Эти структурные различия между обеими группами интегринов альфа-подъединицы коррелируют с различием в участке распознавания доменов функций, так как содержащие RGD пептиды будут блокировать связывание FNR и gpIIb/IIIa со своими соответствующими лигандами (Ruoslahti, E. et al. Science 238:491-497 (1987)), в то время как пептид RG DS не будет ингибировать взаимодействие LFA-I с ICAM-1. Вопреки лигандам интегринов ЕСМ, сам ICAM-1 не имеет последовательности пептида RGD и является членом подсемейства гена иммуноглобулина. Как структурные, так и функциональные данные свидетельствуют о том, что подсемейство интегрина может быть разделено на два подсемейства альфа-подъединиц. Эти структурные и функциональные свойства альфа-подъединиц, ассоциированные с β2 однако не могут быть уникальными для их подсемейства, так как несколько других альфа-подъединиц интегрина могут иметь структурные характеристики, подобные семье LFA-I, такие как отсутствие протеолитического расщепления (Charo, I. F. et al. Proc. Natl. Acad. Sci. (USA) 83:8351-8355 (1986)).

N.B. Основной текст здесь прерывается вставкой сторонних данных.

/-- Table 2-5: what each atomic operation leaves in its word, over a word of n bytes. R51: a floating add keeps a NaN from its
operands, or from infinities of opposite sign, as the canonical one; an infinity stays; a zero leaves the other operand; the sum of
two finite values is rounded once, to nearest even, and is +0 where it is zero. -/
def Obligations.AtomicOperations : Prop :=
  (∀ (n old v e : Nat), 0 < n → old < 2 ^ (8 * n) → v < 2 ^ (8 * n) → e < 2 ^ (8 * n) →
    atomNew .add n old v e = (old + v) % 2 ^ (8 * n) ∧
    atomNew .min n old v e = (if Int.bmod v (2 ^ (8 * n)) < Int.bmod old (2 ^ (8 * n)) then v else old) ∧
    atomNew .max n old v e = (if Int.bmod old (2 ^ (8 * n)) < Int.bmod v (2 ^ (8 * n)) then v else old) ∧
    atomNew .minu n old v e = Nat.min old v ∧ atomNew .maxu n old v e = Nat.max old v ∧
    atomNew .and n old v e = Nat.land old v ∧ atomNew .or n old v e = Nat.lor old v ∧ atomNew .xor n old v e = Nat.xor old v ∧
    atomNew .swap n old v e = v ∧ atomNew .amaxrst n old v e = v ∧ atomNew .cas n old v e = (if old = e then v else old)) ∧
  (∀ p ∈ [(AtomOp.faddF32, 4, fp32, 0x7FC00000), (.faddBf16, 2, bf16, 0x7FC0)], ∀ (old v e : Nat),
    old < 2 ^ (8 * p.2.1) → v < 2 ^ (8 * p.2.1) →
    (((decodeFp p.2.2.1 old).isNan = true ∨ (decodeFp p.2.2.1 v).isNan = true) → atomNew p.1 p.2.1 old v e = p.2.2.2) ∧
    (∀ b, decodeFp p.2.2.1 old = .inf b →
      (decodeFp p.2.2.1 v = .inf (!b) → atomNew p.1 p.2.1 old v e = p.2.2.2 ∧ atomNew p.1 p.2.1 v old e = p.2.2.2) ∧
      ((decodeFp p.2.2.1 v).isNan = false → decodeFp p.2.2.1 v ≠ .inf (!b) →
        atomNew p.1 p.2.1 old v e = old ∧ atomNew p.1 p.2.1 v old e = old)) ∧
    (∀ n1 m1 e1 n2 m2 e2, decodeFp p.2.2.1 old = .fin n1 m1 e1 false → decodeFp p.2.2.1 v = .fin n2 m2 e2 false →
      (m1 ≠ 0 → m2 = 0 → atomNew p.1 p.2.1 old v e = old ∧ atomNew p.1 p.2.1 v old e = old) ∧
      (m1 = 0 → m2 = 0 → atomNew p.1 p.2.1 old v e = if n1 && n2 then 2 ^ (8 * p.2.1 - 1) else 0) ∧
      (m1 ≠ 0 → m2 ≠ 0 → ∀ (x : Int) (t : Int), x = min 0 (min e1 e2) →
        t = (if n1 then -1 else 1) * ((m1 * 2 ^ (e1 - x).toNat : Nat) : Int) + (if n2 then -1 else 1) * ((m2 * 2 ^ (e2 - x).toNat : Nat) : Int) →
        atomNew p.1 p.2.1 old v e = if t = 0 then 0 else convert (.fin (decide (t < 0)) t.natAbs x false) p.2.2.1 .rne 0)))

/-- R50, R278-R280: an atomic on a quiet bank word, with a result register and no order: d takes the old value, the word its new
one; the core's copy of the line goes, every other byte and register is as before. CAS compares with d. R53-R55, R166,
R278-R281: an atomic of any form but a posted one, in either space, where its home is a bank or an atomic engine: the release
that its order asks for, the line dropped from the L1, the operation at its home, the acquire, the result. R54, R280: a posted
atomic, d being g0, joins the queue of its bank, and the context goes on. -/
def Obligations.Atomics : Prop :=
  (∀ e ∈ atomics, e.2.2.2 = true → ∀ (o : OpR) (s : State) (loc : Nat), Running s → okAtom o.x = true → o.x.ord = 0 → On s o → Free s →
     isTs s s.cx = false → IsReg s o.d → IsReg s o.a → IsReg s o.b → o.d ≠ 0 →
     checkObj s (reg s o.a + ximmOf o.x e.2.2.1) e.2.2.1 s.cx.mode = .ok loc → s.nodes = [] →
     Quiet s loc e.2.2.1 → s.cx.got = none → (∀ l, loc ≤ l → l < loc + e.2.2.1 → ownByte s.cx l = none) →
     exec (e.1 o) s = .next (done
       (signBy (disown (unpoison (wrBytes (l1DropLine s (coreOf s.cur) (loc / 64)) loc (bytesOfNat e.2.2.1
         (atomNew e.2.1 e.2.2.1 (rdNat s loc e.2.2.1) ((reg s o.b).toNat % 2 ^ (8 * e.2.2.1))
           (if e.2.1 = .cas then (reg s o.d).toNat % 2 ^ (8 * e.2.2.1) else 0)))) loc e.2.2.1) loc e.2.2.1) loc s.cx.author)
       (exposedCtx (regSet s o.d (BitVec.ofNat 64 (rdNat s loc e.2.2.1)))) (lenR o))) ∧
  (∀ e ∈ atomics, ∀ (o : OpR) (s s1 s2 s3 s4 s5 s6 : State) (exp a v old : W64) (x : Xl) (h : AtomHome), Running s → okAtom o.x = true →
     (e.2.1 = .cas → isQ o.d = false) → On s o →
     Does (do
       checkG o.d
       let ex ← (if e.2.1 == .cas then rdG o.d else pure 0)
       let a ← rdG o.a
       let v ← rdG o.b
       needFrontier
       pure (ex, a, v)) s (exp, a, v) s1 →
     Does (atomXl e.2.1 e.2.2.2 (a + ximmOf o.x e.2.2.1) e.2.2.1) s1 x s2 → atomHome s2 e.2.2.2 x = some h →
     (match h with
      | .register _ => False
      | _ => True) →
     Does (do
       markExposed
       if 2 ≤ o.x.ord.toNat then releaseAt (scopeOf o.x 4) else pure ()) s2 () s3 →
     Does (do
       let ts ← view (fun s => isTs s s.cx)
       if ts && x.o then ordered (x.loc / 64) true else pure ()
       upd (fun s => l1DropLine s (coreOf s.cur) (x.loc / 64))) s3 () s4 →
     ¬ (o.d = 0 ∧ o.x.ord.toNat % 2 = 0 ∧ h ≠ .peer) →
     Does (once (performAtomic h e.2.1 x (a + ximmOf o.x e.2.2.1) e.2.2.1 v exp)) s4 old s5 →
     Does (do
       if o.x.ord.toNat % 2 = 1 then acquire (scopeOf o.x 4) else pure ()
       wrG o.d old) s5 () s6 →
     exec (e.1 o) s = .next (retire s6 (after s (lenR o)))) ∧
  (∀ e ∈ atomics, e.2.2.2 = true → ∀ (o : OpR) (s : State) (loc : Nat), Running s → okAtom o.x = true → o.x.ord = 0 → On s o → Free s →
     isTs s s.cx = false → o.d = 0 → IsReg s o.a → IsReg s o.b →
     checkObj s (reg s o.a + ximmOf o.x e.2.2.1) e.2.2.1 s.cx.mode = .ok loc → s.cx.posted = [] →
     (nodeAt s (3 * siteKey loc)).portM.length < 16 →
     ∃ t, exec (e.1 o) s = .next t ∧ t.mem = s.mem ∧ t.cx.g = s.cx.g ∧ t.cx.phys = s.cx.phys ∧ t.cx.pc = pcOf (after s (lenR o)) ∧
       (nodeAt t (3 * siteKey loc)).portM = (nodeAt s (3 * siteKey loc)).portM ++
         [{ op := some e.2.1, loc := loc, size := e.2.2.1, data := reg s o.b, expected := 0, cid := some s.cur, elem := none,
            arrival := s.cycle }])
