theorem pset_z (op : BitVec 6) (d : BitVec 6) (z : BitVec 4) (mask : BitVec 16) :
    ((op ++ d ++ z ++ mask : BitVec (6+6+4+16)).extractLsb' 16 4) = z := by
  simp (disch := omega) only [BitVec.extractLsb'_append_eq_of_le, BitVec.extractLsb'_append_eq_of_add_le]; simp

theorem pset_mask (op : BitVec 6) (d : BitVec 6) (z : BitVec 4) (mask : BitVec 16) :
    ((op ++ d ++ z ++ mask : BitVec (6+6+4+16)).extractLsb' 0 16) = mask := by
  simp (disch := omega) only [BitVec.extractLsb'_append_eq_of_add_le]; simp

theorem pset_word (w : W32) :
    (w.extractLsb' 26 6 ++ w.extractLsb' 20 6 ++ w.extractLsb' 16 4 ++ w.extractLsb' 0 16 : BitVec (6+6+4+16)) = w := by
  rw [BitVec.extractLsb'_append_extractLsb'_eq_extractLsb' (by omega)]
  rw [BitVec.extractLsb'_append_extractLsb'_eq_extractLsb' (by omega)]
  rw [BitVec.extractLsb'_append_extractLsb'_eq_extractLsb' (by omega)]
  simp

/-- The fields of a packed R or V word. -/
theorem unpackR_packR (op d a b : BitVec 6) (p : BitVec 3) (fn : BitVec 5) :
    unpackR (packR op d a b p fn) = { op := op, d := d, a := a, b := b, p := p, fn := fn } := by
  simp only [unpackR, packR, Fld.mk.injEq]
  exact ⟨r_op op d a b p fn, r_d op d a b p fn, r_a op d a b p fn, r_b op d a b p fn, r_p op d a b p fn, r_fn op d a b p fn⟩

/-- A word packed from its own fields. -/
theorem packR_unpackR (w : W32) :
    packR (unpackR w).op (unpackR w).d (unpackR w).a (unpackR w).b (unpackR w).p (unpackR w).fn = w := r_word w

theorem packR_major (op d a b : BitVec 6) (p : BitVec 3) (fn : BitVec 5) : (packR op d a b p fn).extractLsb' 26 6 = op :=
  r_op op d a b p fn

theorem packX_major (e : BitVec 26) : (packX e).extractLsb' 26 6 = 0x3F#6 := j_op 0x3F#6 e
theorem packX_ext (e : BitVec 26) : (packX e).extractLsb' 0 26 = e := j_off 0x3F#6 e
theorem isX_packX (e : BitVec 26) : isX (packX e) = true := by simp [isX, packX_major]

/-- The X fields of a packed extension. -/
theorem xwOf_extOfXW (x : XW) (h : x.has = true) : xwOf (some (extOfXW x)) = x := by
  obtain ⟨has, rm, scp, ord, neg, ximm⟩ := x
  have h1 : (ximm ++ BitVec.ofBool neg ++ ord ++ scp ++ rm : BitVec (17+1+2+3+3)).extractLsb' 0 3 = rm := by
    simp (disch := omega) only [BitVec.extractLsb'_append_eq_of_add_le]; simp
  have h2 : (ximm ++ BitVec.ofBool neg ++ ord ++ scp ++ rm : BitVec (17+1+2+3+3)).extractLsb' 3 3 = scp := by
    simp (disch := omega) only [BitVec.extractLsb'_append_eq_of_le, BitVec.extractLsb'_append_eq_of_add_le]; simp
  have h3 : (ximm ++ BitVec.ofBool neg ++ ord ++ scp ++ rm : BitVec (17+1+2+3+3)).extractLsb' 6 2 = ord := by
    simp (disch := omega) only [BitVec.extractLsb'_append_eq_of_le, BitVec.extractLsb'_append_eq_of_add_le]; simp
  have h4 : (ximm ++ BitVec.ofBool neg ++ ord ++ scp ++ rm : BitVec (17+1+2+3+3)).extractLsb' 8 1 = BitVec.ofBool neg := by
    simp (disch := omega) only [BitVec.extractLsb'_append_eq_of_le, BitVec.extractLsb'_append_eq_of_add_le]; simp
  have h5 : (ximm ++ BitVec.ofBool neg ++ ord ++ scp ++ rm : BitVec (17+1+2+3+3)).extractLsb' 9 17 = ximm := by
    simp (disch := omega) only [BitVec.extractLsb'_append_eq_of_le]; simp
  have h : has = true := h
  simp only [xwOf, extOfXW, XW.mk.injEq]
  refine ⟨h.symm, h1, h2, h3, ?_, h5⟩
  rw [h4]; cases neg <;> rfl

/-- An extension packed from its own X fields. -/
theorem extOfXW_xwOf (e : BitVec 26) : extOfXW (xwOf (some e)) = e := by
  have h : BitVec.ofBool (e.extractLsb' 8 1 == 1#1) = e.extractLsb' 8 1 := by
    generalize e.extractLsb' 8 1 = y
    revert y; decide
  simp only [xwOf, extOfXW, h]
  have key : (e.extractLsb' 9 17 ++ e.extractLsb' 8 1 ++ e.extractLsb' 6 2 ++ e.extractLsb' 3 3 ++ e.extractLsb' 0 3 : BitVec (17+1+2+3+3)) = e := by
    rw [BitVec.extractLsb'_append_extractLsb'_eq_extractLsb' (by omega)]
    rw [BitVec.extractLsb'_append_extractLsb'_eq_extractLsb' (by omega)]
    rw [BitVec.extractLsb'_append_extractLsb'_eq_extractLsb' (by omega)]
    rw [BitVec.extractLsb'_append_extractLsb'_eq_extractLsb' (by omega)]
    simp
  exact key

/-- The word of its own bytes, and the bytes of their word. -/
theorem wordOfBytes_bytes (w : W32) :
    wordOfBytes (w.extractLsb' 0 8) (w.extractLsb' 8 8) (w.extractLsb' 16 8) (w.extractLsb' 24 8) = w := by
  have key : (w.extractLsb' 24 8 ++ w.extractLsb' 16 8 ++ w.extractLsb' 8 8 ++ w.extractLsb' 0 8 : BitVec (8+8+8+8)) = w := by
    rw [BitVec.extractLsb'_append_extractLsb'_eq_extractLsb' (by omega)]
    rw [BitVec.extractLsb'_append_extractLsb'_eq_extractLsb' (by omega)]
    rw [BitVec.extractLsb'_append_extractLsb'_eq_extractLsb' (by omega)]
    simp
  exact key

theorem bytesOfWord_wordOfBytes (b0 b1 b2 b3 : Byte) : bytesOfWord (wordOfBytes b0 b1 b2 b3) = [b0, b1, b2, b3] := by
  have h0 : (b3 ++ b2 ++ b1 ++ b0 : BitVec (8+8+8+8)).extractLsb' 0 8 = b0 := by
    simp (disch := omega) only [BitVec.extractLsb'_append_eq_of_add_le]; simp
  have h1 : (b3 ++ b2 ++ b1 ++ b0 : BitVec (8+8+8+8)).extractLsb' 8 8 = b1 := by
    simp (disch := omega) only [BitVec.extractLsb'_append_eq_of_le, BitVec.extractLsb'_append_eq_of_add_le]; simp
  have h2 : (b3 ++ b2 ++ b1 ++ b0 : BitVec (8+8+8+8)).extractLsb' 16 8 = b2 := by
    simp (disch := omega) only [BitVec.extractLsb'_append_eq_of_le, BitVec.extractLsb'_append_eq_of_add_le]; simp
  have h3 : (b3 ++ b2 ++ b1 ++ b0 : BitVec (8+8+8+8)).extractLsb' 24 8 = b3 := by
    simp (disch := omega) only [BitVec.extractLsb'_append_eq_of_le]; simp
  simp only [bytesOfWord, wordOfBytes, List.cons.injEq, and_true]
  exact ⟨h0, h1, h2, h3⟩

/-- Decoding the bytes of one word that is no X word, and of an X word and the word after it. -/
theorem decode_one (w : W32) (h : isX w = false) :
    decode (bytesOfWord w) = (match decodeWord none w with | .ok i => .ok (i, []) | .error e => .error e) := by
  simp only [decode, bytesOfWord, wordOfBytes_bytes, h]
  rfl

theorem decode_two (e : BitVec 26) (w : W32) :
    decode (bytesOfWord (packX e) ++ bytesOfWord w) =
      (match decodeWord (some e) w with | .ok i => .ok (i, []) | .error r => .error r) := by
  simp only [decode, bytesOfWord, List.cons_append, List.nil_append, wordOfBytes_bytes, isX_packX, packX_ext, if_true] <;> rfl

end Sys2Proof
end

Выяснение структуры альфа-подъединицы обнаружило новое эволюционное взаимоотношение среди альфа-подъединиц интегрина и подсказало возможный функциональный домен, а также продемонстрировало, что альфа-подъединица LFA-I принадлежит к надсемейству интегрина, но обладает добавочным доменом. Этот домен L имеет функциональное значение. Так как участок распознавания LFA-I не является RGD, домен L может быть с функциональной значимостью в альфа-подъединице LFA-I, также как и других интегринах лейкоцита, Mас-I и р150,95. Однако, так как LFA-I вовлечен в значительное число функций лейкоцита и может иметь больше одного лиганда (Rothlein, R. et al. J. Immunol. 137:1270-1274 (1986)), возможно, что более одного функционального домена существует в альфа-подъединице LFA-I.
Формула изобретения: СПОСОБ КЛОНИРОВАНИЯ ФРАГМЕНТА ДНК, КОДИРУЮЩЕГО α СУБЪЕДИНИЦУ РЕЦЕПТОРА АДГЕЗИИ ЛЕЙКОЦИТА L FA 1, заключающийся в том, что lgt 10 библиотеку кДНК, полученную из клеток HLBO, индуцированных комплексом форбола и миристиновой кислоты, подвергают скринингу с использованием в качестве зонда 32-мерного олигонуклеотида 5ʹ-GGG ATGTTGTGG TCA TGG AT GGTGGG CTC AAT = 3ʹ, выделяют клон, гибридизирующийся с олигонуклеотидом, получают EcoRI-фрагмент размером 1,0 кв выделенного клона, библиотеку кДНК подвергают повторному скринингу с помощью того же зонда и выделяют клон, содержащий дополнительный 5ʹ -фрагмент размером 1,0 кв.